▶ WHAT IS EXPECTED
Your answer should be one number, the count of lines in the entries holding the word "List".

▶ INFORMATION SUPPLIED
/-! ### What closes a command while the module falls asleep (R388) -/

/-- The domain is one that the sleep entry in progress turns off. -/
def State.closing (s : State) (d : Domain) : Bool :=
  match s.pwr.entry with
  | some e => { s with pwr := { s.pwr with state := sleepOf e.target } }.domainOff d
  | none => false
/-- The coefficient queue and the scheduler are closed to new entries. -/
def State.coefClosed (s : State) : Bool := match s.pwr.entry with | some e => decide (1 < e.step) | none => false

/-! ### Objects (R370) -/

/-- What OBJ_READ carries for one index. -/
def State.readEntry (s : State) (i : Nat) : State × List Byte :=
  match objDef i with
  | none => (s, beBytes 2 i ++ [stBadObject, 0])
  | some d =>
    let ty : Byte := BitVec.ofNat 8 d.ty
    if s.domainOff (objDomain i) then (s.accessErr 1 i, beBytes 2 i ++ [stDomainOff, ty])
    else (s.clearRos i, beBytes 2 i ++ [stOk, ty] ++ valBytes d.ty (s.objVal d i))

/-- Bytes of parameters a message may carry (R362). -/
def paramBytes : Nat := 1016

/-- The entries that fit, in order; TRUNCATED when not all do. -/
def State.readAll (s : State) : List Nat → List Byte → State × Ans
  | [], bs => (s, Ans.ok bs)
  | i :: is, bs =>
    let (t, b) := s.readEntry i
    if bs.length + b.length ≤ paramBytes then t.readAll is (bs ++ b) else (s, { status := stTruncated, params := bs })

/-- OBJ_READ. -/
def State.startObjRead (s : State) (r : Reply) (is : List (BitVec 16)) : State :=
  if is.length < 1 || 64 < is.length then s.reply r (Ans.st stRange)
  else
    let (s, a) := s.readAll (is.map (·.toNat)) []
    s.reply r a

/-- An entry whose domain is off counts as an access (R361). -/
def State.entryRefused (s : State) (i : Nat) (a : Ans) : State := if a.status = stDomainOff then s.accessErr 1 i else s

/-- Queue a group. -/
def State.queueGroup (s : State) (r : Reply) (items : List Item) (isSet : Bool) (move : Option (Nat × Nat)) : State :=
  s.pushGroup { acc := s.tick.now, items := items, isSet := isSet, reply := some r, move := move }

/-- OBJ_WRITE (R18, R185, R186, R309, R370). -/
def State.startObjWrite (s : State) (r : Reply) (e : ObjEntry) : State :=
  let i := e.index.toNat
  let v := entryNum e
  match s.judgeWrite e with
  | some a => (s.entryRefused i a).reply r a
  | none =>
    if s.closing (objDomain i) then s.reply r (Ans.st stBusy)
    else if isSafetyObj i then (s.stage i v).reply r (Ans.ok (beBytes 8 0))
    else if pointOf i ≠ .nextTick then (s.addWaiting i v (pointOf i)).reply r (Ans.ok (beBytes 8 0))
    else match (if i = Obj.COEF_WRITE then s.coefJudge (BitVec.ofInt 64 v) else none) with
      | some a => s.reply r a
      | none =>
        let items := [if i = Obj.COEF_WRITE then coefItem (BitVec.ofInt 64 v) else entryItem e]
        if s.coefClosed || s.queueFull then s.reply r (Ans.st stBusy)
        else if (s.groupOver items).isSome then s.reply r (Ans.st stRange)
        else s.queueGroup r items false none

▶ RESPONSE TO THIS EXERCISE
4